▸ **Required action**
Every entry below should be written out again exactly.

▸ **Data extract**
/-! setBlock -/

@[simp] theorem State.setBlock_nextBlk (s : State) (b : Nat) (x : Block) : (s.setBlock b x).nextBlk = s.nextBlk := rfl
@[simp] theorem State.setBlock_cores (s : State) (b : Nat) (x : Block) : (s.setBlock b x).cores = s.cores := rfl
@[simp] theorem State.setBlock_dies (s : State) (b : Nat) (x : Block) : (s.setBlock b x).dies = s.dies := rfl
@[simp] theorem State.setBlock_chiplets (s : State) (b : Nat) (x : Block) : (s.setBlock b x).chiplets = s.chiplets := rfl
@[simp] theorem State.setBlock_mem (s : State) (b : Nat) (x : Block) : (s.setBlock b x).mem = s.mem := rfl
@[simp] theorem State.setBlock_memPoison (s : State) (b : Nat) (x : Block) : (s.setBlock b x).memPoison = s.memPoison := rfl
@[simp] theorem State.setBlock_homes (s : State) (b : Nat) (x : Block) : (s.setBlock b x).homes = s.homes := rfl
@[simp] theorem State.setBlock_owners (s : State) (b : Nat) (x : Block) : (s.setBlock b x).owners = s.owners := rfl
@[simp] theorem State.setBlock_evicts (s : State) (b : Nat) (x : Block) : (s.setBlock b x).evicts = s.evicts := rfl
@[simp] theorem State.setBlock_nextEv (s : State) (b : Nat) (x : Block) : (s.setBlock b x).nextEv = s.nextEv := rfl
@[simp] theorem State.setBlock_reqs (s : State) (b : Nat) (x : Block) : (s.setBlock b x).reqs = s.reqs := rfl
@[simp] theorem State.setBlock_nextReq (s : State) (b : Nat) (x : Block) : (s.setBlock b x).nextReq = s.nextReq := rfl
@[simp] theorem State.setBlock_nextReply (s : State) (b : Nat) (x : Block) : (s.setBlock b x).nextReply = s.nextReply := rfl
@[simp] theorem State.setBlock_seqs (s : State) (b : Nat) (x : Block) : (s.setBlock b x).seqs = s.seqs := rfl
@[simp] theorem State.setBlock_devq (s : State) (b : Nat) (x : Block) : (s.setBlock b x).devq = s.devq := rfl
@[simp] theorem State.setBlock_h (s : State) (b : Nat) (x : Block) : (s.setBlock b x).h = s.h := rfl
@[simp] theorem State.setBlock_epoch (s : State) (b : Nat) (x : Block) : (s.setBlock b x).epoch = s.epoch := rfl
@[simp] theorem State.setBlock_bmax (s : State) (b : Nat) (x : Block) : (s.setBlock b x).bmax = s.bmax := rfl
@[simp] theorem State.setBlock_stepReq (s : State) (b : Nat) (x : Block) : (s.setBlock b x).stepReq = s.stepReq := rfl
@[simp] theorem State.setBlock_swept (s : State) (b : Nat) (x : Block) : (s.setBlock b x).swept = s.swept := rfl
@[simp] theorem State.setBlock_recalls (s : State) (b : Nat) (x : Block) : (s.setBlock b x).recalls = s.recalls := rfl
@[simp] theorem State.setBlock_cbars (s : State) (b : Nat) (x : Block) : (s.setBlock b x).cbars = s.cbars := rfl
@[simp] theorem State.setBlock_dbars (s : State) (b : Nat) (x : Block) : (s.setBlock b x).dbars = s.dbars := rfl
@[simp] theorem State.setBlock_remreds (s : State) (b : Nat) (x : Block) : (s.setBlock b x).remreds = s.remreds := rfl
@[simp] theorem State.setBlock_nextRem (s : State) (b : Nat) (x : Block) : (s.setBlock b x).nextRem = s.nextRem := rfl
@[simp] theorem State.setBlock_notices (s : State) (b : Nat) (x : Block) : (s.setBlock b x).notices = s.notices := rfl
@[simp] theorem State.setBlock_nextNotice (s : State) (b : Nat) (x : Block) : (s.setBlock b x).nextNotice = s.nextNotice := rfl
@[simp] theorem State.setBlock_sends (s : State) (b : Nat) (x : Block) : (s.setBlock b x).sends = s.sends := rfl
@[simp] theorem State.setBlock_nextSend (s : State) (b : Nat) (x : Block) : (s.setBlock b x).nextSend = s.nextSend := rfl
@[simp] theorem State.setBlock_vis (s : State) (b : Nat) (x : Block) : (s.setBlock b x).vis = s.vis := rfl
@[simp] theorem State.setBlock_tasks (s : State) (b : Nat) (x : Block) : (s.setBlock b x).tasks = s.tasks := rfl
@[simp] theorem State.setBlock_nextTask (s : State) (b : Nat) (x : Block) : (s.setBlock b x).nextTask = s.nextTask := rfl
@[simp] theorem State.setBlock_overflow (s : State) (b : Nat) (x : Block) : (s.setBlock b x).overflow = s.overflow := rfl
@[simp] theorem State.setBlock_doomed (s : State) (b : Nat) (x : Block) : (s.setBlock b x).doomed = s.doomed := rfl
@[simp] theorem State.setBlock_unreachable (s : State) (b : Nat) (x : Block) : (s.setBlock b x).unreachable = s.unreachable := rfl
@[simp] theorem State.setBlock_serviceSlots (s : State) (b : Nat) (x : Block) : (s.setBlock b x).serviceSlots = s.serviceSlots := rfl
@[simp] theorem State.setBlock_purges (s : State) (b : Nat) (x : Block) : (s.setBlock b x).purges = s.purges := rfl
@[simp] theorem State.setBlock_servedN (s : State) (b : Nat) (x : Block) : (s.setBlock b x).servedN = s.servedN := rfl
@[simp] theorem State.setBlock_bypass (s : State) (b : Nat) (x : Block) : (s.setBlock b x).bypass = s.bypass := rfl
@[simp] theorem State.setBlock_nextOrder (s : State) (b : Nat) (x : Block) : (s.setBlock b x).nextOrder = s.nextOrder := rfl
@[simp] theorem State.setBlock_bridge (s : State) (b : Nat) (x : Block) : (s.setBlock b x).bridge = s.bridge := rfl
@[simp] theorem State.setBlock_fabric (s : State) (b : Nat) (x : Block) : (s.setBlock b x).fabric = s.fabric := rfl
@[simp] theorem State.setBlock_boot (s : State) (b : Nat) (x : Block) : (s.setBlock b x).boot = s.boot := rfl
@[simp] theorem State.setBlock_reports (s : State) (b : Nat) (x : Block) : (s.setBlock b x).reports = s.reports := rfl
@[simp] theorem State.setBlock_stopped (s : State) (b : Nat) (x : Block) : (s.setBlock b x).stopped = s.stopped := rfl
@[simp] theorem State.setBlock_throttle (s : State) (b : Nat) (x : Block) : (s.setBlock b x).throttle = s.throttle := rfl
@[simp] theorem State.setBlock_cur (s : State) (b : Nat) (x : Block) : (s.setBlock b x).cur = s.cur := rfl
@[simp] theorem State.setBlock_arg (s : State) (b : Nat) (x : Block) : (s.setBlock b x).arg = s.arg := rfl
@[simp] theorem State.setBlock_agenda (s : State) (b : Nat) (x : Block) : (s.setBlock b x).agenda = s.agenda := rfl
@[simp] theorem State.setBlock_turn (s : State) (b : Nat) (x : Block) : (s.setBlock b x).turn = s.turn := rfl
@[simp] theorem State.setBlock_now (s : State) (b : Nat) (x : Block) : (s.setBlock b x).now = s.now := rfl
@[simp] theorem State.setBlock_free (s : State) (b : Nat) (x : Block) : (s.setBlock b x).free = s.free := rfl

▸ **Exercise answer**
/-! setBlock -/

@[simp] theorem State.setBlock_nextBlk (s : State) (b : Nat) (x : Block) : (s.setBlock b x).nextBlk = s.nextBlk := rfl
@[simp] theorem State.setBlock_cores (s : State) (b : Nat) (x : Block) : (s.setBlock b x).cores = s.cores := rfl
@[simp] theorem State.setBlock_dies (s : State) (b : Nat) (x : Block) : (s.setBlock b x).dies = s.dies := rfl
@[simp] theorem State.setBlock_chiplets (s : State) (b : Nat) (x : Block) : (s.setBlock b x).chiplets = s.chiplets := rfl
@[simp] theorem State.setBlock_mem (s : State) (b : Nat) (x : Block) : (s.setBlock b x).mem = s.mem := rfl
@[simp] theorem State.setBlock_memPoison (s : State) (b : Nat) (x : Block) : (s.setBlock b x).memPoison = s.memPoison := rfl
@[simp] theorem State.setBlock_homes (s : State) (b : Nat) (x : Block) : (s.setBlock b x).homes = s.homes := rfl
@[simp] theorem State.setBlock_owners (s : State) (b : Nat) (x : Block) : (s.setBlock b x).owners = s.owners := rfl
@[simp] theorem State.setBlock_evicts (s : State) (b : Nat) (x : Block) : (s.setBlock b x).evicts = s.evicts := rfl
@[simp] theorem State.setBlock_nextEv (s : State) (b : Nat) (x : Block) : (s.setBlock b x).nextEv = s.nextEv := rfl
@[simp] theorem State.setBlock_reqs (s : State) (b : Nat) (x : Block) : (s.setBlock b x).reqs = s.reqs := rfl
@[simp] theorem State.setBlock_nextReq (s : State) (b : Nat) (x : Block) : (s.setBlock b x).nextReq = s.nextReq := rfl
@[simp] theorem State.setBlock_nextReply (s : State) (b : Nat) (x : Block) : (s.setBlock b x).nextReply = s.nextReply := rfl
@[simp] theorem State.setBlock_seqs (s : State) (b : Nat) (x : Block) : (s.setBlock b x).seqs = s.seqs := rfl
@[simp] theorem State.setBlock_devq (s : State) (b : Nat) (x : Block) : (s.setBlock b x).devq = s.devq := rfl
@[simp] theorem State.setBlock_h (s : State) (b : Nat) (x : Block) : (s.setBlock b x).h = s.h := rfl
@[simp] theorem State.setBlock_epoch (s : State) (b : Nat) (x : Block) : (s.setBlock b x).epoch = s.epoch := rfl
@[simp] theorem State.setBlock_bmax (s : State) (b : Nat) (x : Block) : (s.setBlock b x).bmax = s.bmax := rfl
@[simp] theorem State.setBlock_stepReq (s : State) (b : Nat) (x : Block) : (s.setBlock b x).stepReq = s.stepReq := rfl
@[simp] theorem State.setBlock_swept (s : State) (b : Nat) (x : Block) : (s.setBlock b x).swept = s.swept := rfl
@[simp] theorem State.setBlock_recalls (s : State) (b : Nat) (x : Block) : (s.setBlock b x).recalls = s.recalls := rfl
@[simp] theorem State.setBlock_cbars (s : State) (b : Nat) (x : Block) : (s.setBlock b x).cbars = s.cbars := rfl
@[simp] theorem State.setBlock_dbars (s : State) (b : Nat) (x : Block) : (s.setBlock b x).dbars = s.dbars := rfl
@[simp] theorem State.setBlock_remreds (s : State) (b : Nat) (x : Block) : (s.setBlock b x).remreds = s.remreds := rfl
@[simp] theorem State.setBlock_nextRem (s : State) (b : Nat) (x : Block) : (s.setBlock b x).nextRem = s.nextRem := rfl
@[simp] theorem State.setBlock_notices (s : State) (b : Nat) (x : Block) : (s.setBlock b x).notices = s.notices := rfl
@[simp] theorem State.setBlock_nextNotice (s : State) (b : Nat) (x : Block) : (s.setBlock b x).nextNotice = s.nextNotice := rfl
@[simp] theorem State.setBlock_sends (s : State) (b : Nat) (x : Block) : (s.setBlock b x).sends = s.sends := rfl
@[simp] theorem State.setBlock_nextSend (s : State) (b : Nat) (x : Block) : (s.setBlock b x).nextSend = s.nextSend := rfl
@[simp] theorem State.setBlock_vis (s : State) (b : Nat) (x : Block) : (s.setBlock b x).vis = s.vis := rfl
@[simp] theorem State.setBlock_tasks (s : State) (b : Nat) (x : Block) : (s.setBlock b x).tasks = s.tasks := rfl
@[simp] theorem State.setBlock_nextTask (s : State) (b : Nat) (x : Block) : (s.setBlock b x).nextTask = s.nextTask := rfl
@[simp] theorem State.setBlock_overflow (s : State) (b : Nat) (x : Block) : (s.setBlock b x).overflow = s.overflow := rfl
@[simp] theorem State.setBlock_doomed (s : State) (b : Nat) (x : Block) : (s.setBlock b x).doomed = s.doomed := rfl
@[simp] theorem State.setBlock_unreachable (s : State) (b : Nat) (x : Block) : (s.setBlock b x).unreachable = s.unreachable := rfl
@[simp] theorem State.setBlock_serviceSlots (s : State) (b : Nat) (x : Block) : (s.setBlock b x).serviceSlots = s.serviceSlots := rfl
@[simp] theorem State.setBlock_purges (s : State) (b : Nat) (x : Block) : (s.setBlock b x).purges = s.purges := rfl
@[simp] theorem State.setBlock_servedN (s : State) (b : Nat) (x : Block) : (s.setBlock b x).servedN = s.servedN := rfl
@[simp] theorem State.setBlock_bypass (s : State) (b : Nat) (x : Block) : (s.setBlock b x).bypass = s.bypass := rfl
@[simp] theorem State.setBlock_nextOrder (s : State) (b : Nat) (x : Block) : (s.setBlock b x).nextOrder = s.nextOrder := rfl
@[simp] theorem State.setBlock_bridge (s : State) (b : Nat) (x : Block) : (s.setBlock b x).bridge = s.bridge := rfl
@[simp] theorem State.setBlock_fabric (s : State) (b : Nat) (x : Block) : (s.setBlock b x).fabric = s.fabric := rfl
@[simp] theorem State.setBlock_boot (s : State) (b : Nat) (x : Block) : (s.setBlock b x).boot = s.boot := rfl
@[simp] theorem State.setBlock_reports (s : State) (b : Nat) (x : Block) : (s.setBlock b x).reports = s.reports := rfl
@[simp] theorem State.setBlock_stopped (s : State) (b : Nat) (x : Block) : (s.setBlock b x).stopped = s.stopped := rfl
@[simp] theorem State.setBlock_throttle (s : State) (b : Nat) (x : Block) : (s.setBlock b x).throttle = s.throttle := rfl
@[simp] theorem State.setBlock_cur (s : State) (b : Nat) (x : Block) : (s.setBlock b x).cur = s.cur := rfl
@[simp] theorem State.setBlock_arg (s : State) (b : Nat) (x : Block) : (s.setBlock b x).arg = s.arg := rfl
@[simp] theorem State.setBlock_agenda (s : State) (b : Nat) (x : Block) : (s.setBlock b x).agenda = s.agenda := rfl
@[simp] theorem State.setBlock_turn (s : State) (b : Nat) (x : Block) : (s.setBlock b x).turn = s.turn := rfl
@[simp] theorem State.setBlock_now (s : State) (b : Nat) (x : Block) : (s.setBlock b x).now = s.now := rfl
@[simp] theorem State.setBlock_free (s : State) (b : Nat) (x : Block) : (s.setBlock b x).free = s.free := rfl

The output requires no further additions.